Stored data
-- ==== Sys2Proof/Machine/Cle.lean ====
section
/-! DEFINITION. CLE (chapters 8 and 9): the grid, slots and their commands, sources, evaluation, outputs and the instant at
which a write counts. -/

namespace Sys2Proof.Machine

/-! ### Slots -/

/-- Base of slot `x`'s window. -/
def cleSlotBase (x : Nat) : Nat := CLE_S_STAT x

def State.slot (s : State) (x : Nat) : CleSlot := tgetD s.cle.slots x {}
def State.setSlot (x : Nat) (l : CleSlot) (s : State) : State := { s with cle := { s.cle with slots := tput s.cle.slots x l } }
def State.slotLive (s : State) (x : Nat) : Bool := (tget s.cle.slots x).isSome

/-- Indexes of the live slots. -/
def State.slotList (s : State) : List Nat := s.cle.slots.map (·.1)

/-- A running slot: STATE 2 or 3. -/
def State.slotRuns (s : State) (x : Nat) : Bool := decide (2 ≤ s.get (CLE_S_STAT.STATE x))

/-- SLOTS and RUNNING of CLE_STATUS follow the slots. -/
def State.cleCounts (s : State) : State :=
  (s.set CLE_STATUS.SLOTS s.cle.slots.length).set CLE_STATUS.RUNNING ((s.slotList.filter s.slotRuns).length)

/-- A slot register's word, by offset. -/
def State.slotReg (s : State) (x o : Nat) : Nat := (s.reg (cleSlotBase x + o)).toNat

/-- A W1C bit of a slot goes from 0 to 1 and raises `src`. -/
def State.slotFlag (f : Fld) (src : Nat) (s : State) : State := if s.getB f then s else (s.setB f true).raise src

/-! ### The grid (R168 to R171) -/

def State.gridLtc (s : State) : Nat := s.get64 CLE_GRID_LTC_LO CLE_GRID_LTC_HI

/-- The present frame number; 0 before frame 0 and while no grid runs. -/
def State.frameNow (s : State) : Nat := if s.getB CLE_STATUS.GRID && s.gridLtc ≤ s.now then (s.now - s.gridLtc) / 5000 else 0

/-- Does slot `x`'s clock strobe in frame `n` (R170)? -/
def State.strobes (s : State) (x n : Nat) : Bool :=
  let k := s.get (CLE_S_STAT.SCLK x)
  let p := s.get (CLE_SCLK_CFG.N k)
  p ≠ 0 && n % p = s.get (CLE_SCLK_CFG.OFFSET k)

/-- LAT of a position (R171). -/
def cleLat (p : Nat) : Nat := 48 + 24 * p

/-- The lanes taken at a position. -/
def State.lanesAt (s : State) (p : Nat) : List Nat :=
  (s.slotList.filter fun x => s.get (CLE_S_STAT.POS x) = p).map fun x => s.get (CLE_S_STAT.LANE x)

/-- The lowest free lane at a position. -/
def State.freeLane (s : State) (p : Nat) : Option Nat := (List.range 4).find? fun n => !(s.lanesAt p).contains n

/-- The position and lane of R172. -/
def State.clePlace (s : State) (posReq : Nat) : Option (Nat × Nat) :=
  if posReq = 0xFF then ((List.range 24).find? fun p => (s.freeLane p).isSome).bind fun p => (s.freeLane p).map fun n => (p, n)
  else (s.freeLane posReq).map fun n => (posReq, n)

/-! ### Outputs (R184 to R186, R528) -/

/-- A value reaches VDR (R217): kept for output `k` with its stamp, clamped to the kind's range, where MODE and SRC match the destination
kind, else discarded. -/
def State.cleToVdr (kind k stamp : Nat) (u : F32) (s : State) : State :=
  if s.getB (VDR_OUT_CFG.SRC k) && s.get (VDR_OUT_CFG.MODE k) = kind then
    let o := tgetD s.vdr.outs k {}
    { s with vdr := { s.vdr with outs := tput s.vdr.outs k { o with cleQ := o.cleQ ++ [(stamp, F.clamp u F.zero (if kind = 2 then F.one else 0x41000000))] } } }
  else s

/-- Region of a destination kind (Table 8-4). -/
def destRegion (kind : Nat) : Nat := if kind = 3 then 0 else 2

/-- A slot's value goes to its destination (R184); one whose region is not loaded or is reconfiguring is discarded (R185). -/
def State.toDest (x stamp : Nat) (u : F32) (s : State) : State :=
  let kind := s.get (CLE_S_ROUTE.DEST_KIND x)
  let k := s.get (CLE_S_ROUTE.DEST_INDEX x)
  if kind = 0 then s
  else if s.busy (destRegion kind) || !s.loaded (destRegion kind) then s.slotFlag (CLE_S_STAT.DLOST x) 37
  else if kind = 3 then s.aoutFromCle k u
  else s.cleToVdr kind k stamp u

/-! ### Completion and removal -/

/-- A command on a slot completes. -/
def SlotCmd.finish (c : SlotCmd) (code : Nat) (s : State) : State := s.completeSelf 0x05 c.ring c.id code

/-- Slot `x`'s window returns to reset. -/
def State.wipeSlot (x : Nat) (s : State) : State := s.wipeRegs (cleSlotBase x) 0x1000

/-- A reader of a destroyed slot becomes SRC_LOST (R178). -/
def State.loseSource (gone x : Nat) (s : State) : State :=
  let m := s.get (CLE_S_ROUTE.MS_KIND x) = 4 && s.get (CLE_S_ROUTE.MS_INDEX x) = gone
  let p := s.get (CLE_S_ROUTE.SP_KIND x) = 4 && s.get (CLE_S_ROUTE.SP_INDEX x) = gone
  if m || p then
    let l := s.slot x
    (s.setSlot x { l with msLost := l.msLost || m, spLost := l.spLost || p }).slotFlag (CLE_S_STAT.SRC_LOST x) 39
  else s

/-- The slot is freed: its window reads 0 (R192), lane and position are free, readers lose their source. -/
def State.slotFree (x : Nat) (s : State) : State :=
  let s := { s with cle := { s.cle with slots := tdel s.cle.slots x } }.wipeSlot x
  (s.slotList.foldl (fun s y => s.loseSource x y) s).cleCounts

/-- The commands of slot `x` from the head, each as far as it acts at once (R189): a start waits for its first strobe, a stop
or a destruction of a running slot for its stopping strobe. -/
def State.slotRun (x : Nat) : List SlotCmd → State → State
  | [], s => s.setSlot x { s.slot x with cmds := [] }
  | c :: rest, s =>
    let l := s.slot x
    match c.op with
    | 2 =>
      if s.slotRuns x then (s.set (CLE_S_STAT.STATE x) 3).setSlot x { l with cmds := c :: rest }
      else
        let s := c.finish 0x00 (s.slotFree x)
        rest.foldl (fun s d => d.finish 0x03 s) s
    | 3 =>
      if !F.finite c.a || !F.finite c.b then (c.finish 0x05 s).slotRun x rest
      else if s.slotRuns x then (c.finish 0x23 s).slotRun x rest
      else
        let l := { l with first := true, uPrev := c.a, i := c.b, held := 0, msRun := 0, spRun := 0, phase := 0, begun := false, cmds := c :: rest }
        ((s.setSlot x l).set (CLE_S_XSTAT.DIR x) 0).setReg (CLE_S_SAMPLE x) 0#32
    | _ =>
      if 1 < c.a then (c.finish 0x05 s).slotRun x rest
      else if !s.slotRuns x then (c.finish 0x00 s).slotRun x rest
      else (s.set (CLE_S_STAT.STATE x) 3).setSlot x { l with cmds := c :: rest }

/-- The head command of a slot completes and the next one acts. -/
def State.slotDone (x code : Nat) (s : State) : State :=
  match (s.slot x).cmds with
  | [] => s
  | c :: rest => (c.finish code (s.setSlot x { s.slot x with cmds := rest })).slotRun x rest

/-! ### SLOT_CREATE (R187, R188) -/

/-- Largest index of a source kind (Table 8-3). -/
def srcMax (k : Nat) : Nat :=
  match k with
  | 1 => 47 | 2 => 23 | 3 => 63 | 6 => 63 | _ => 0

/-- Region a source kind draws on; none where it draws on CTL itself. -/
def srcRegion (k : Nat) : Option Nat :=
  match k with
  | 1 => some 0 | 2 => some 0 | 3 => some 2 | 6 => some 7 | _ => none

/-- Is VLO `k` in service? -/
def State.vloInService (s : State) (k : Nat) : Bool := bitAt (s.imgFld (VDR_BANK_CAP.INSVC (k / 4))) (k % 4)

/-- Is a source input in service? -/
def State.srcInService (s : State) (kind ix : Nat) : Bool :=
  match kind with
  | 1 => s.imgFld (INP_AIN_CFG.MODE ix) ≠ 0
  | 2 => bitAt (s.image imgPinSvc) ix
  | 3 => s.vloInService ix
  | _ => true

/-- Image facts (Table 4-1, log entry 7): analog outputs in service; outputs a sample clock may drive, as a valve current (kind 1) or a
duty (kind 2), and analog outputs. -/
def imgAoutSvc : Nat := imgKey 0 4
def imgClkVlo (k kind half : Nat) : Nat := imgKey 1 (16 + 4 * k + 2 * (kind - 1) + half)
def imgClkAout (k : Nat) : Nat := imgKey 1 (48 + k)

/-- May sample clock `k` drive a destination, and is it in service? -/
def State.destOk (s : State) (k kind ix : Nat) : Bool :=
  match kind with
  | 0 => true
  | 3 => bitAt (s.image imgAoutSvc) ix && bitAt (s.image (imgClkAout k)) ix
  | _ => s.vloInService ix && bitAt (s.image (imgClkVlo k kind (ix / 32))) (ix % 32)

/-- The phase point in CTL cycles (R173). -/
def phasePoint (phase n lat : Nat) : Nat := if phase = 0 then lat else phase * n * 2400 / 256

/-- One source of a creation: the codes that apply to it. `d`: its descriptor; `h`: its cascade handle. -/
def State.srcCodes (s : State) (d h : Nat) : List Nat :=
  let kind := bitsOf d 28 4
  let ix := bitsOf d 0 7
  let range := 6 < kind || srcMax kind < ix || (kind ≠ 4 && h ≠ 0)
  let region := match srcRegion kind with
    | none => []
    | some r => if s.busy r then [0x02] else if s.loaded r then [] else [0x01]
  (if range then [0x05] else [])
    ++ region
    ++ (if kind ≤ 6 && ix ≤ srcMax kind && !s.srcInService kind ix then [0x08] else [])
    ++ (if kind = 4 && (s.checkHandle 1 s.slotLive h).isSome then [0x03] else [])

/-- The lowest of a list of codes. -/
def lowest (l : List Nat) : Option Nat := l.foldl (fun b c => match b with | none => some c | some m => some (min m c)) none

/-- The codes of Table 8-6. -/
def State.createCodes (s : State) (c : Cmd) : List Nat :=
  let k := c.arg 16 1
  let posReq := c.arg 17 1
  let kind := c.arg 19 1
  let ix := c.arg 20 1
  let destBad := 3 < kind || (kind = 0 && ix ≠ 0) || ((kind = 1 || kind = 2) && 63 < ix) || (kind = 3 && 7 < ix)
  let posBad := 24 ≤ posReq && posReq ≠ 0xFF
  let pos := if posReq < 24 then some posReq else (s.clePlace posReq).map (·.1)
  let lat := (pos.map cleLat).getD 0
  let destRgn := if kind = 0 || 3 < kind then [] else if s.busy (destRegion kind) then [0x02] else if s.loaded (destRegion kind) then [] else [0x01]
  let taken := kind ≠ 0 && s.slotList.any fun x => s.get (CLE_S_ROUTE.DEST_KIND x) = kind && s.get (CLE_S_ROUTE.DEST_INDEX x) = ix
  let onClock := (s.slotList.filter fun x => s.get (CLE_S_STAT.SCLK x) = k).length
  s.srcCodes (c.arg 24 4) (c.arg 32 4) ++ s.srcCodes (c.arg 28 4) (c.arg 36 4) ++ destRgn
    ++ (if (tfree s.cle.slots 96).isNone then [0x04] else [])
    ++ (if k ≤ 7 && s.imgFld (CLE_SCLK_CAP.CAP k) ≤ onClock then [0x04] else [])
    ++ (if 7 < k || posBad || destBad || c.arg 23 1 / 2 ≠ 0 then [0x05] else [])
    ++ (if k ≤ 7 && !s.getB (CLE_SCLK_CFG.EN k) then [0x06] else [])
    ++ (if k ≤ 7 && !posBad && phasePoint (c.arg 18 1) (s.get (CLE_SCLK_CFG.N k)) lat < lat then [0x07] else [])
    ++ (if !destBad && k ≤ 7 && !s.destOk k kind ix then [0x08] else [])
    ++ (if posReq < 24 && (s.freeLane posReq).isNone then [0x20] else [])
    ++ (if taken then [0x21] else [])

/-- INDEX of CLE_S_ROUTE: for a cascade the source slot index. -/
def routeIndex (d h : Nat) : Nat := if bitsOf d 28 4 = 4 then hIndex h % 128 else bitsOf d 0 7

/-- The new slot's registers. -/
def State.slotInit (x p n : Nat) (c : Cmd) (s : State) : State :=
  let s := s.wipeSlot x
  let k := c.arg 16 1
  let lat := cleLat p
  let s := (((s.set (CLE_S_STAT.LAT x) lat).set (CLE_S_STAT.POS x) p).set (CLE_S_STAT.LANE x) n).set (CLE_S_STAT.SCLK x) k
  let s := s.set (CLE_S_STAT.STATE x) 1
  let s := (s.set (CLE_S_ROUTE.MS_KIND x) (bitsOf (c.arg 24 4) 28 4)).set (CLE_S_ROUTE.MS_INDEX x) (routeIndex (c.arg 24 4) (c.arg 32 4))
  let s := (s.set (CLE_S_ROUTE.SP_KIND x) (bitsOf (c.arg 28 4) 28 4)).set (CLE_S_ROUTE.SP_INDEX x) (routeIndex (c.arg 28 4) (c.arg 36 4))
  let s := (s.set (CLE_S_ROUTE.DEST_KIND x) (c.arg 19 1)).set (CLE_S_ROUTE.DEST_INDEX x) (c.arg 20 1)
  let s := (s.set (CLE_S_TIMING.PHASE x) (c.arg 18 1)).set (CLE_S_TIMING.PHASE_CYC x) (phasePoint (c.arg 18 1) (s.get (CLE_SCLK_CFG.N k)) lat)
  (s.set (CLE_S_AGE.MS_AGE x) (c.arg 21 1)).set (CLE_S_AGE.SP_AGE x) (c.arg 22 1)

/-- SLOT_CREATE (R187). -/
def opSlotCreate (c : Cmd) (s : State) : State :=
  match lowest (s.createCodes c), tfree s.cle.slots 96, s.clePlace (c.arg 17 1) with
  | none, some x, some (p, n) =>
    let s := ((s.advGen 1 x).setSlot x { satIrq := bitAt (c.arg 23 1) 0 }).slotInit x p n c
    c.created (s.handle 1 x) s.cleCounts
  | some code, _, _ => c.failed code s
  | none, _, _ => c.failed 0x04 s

* About this task *
Using the data above, reproduce exactly the lines between those holding "namespace Sys2Proof.Machine" and "position (R171). -/", inclusive, and no others.

* Result for this task *
namespace Sys2Proof.Machine

/-! ### Slots -/

/-- Base of slot `x`'s window. -/
def cleSlotBase (x : Nat) : Nat := CLE_S_STAT x

def State.slot (s : State) (x : Nat) : CleSlot := tgetD s.cle.slots x {}
def State.setSlot (x : Nat) (l : CleSlot) (s : State) : State := { s with cle := { s.cle with slots := tput s.cle.slots x l } }
def State.slotLive (s : State) (x : Nat) : Bool := (tget s.cle.slots x).isSome

/-- Indexes of the live slots. -/
def State.slotList (s : State) : List Nat := s.cle.slots.map (·.1)

/-- A running slot: STATE 2 or 3. -/
def State.slotRuns (s : State) (x : Nat) : Bool := decide (2 ≤ s.get (CLE_S_STAT.STATE x))

/-- SLOTS and RUNNING of CLE_STATUS follow the slots. -/
def State.cleCounts (s : State) : State :=
  (s.set CLE_STATUS.SLOTS s.cle.slots.length).set CLE_STATUS.RUNNING ((s.slotList.filter s.slotRuns).length)

/-- A slot register's word, by offset. -/
def State.slotReg (s : State) (x o : Nat) : Nat := (s.reg (cleSlotBase x + o)).toNat

/-- A W1C bit of a slot goes from 0 to 1 and raises `src`. -/
def State.slotFlag (f : Fld) (src : Nat) (s : State) : State := if s.getB f then s else (s.setB f true).raise src

/-! ### The grid (R168 to R171) -/

def State.gridLtc (s : State) : Nat := s.get64 CLE_GRID_LTC_LO CLE_GRID_LTC_HI

/-- The present frame number; 0 before frame 0 and while no grid runs. -/
def State.frameNow (s : State) : Nat := if s.getB CLE_STATUS.GRID && s.gridLtc ≤ s.now then (s.now - s.gridLtc) / 5000 else 0

/-- Does slot `x`'s clock strobe in frame `n` (R170)? -/
def State.strobes (s : State) (x n : Nat) : Bool :=
  let k := s.get (CLE_S_STAT.SCLK x)
  let p := s.get (CLE_SCLK_CFG.N k)
  p ≠ 0 && n % p = s.get (CLE_SCLK_CFG.OFFSET k)

/-- LAT of a position (R171). -/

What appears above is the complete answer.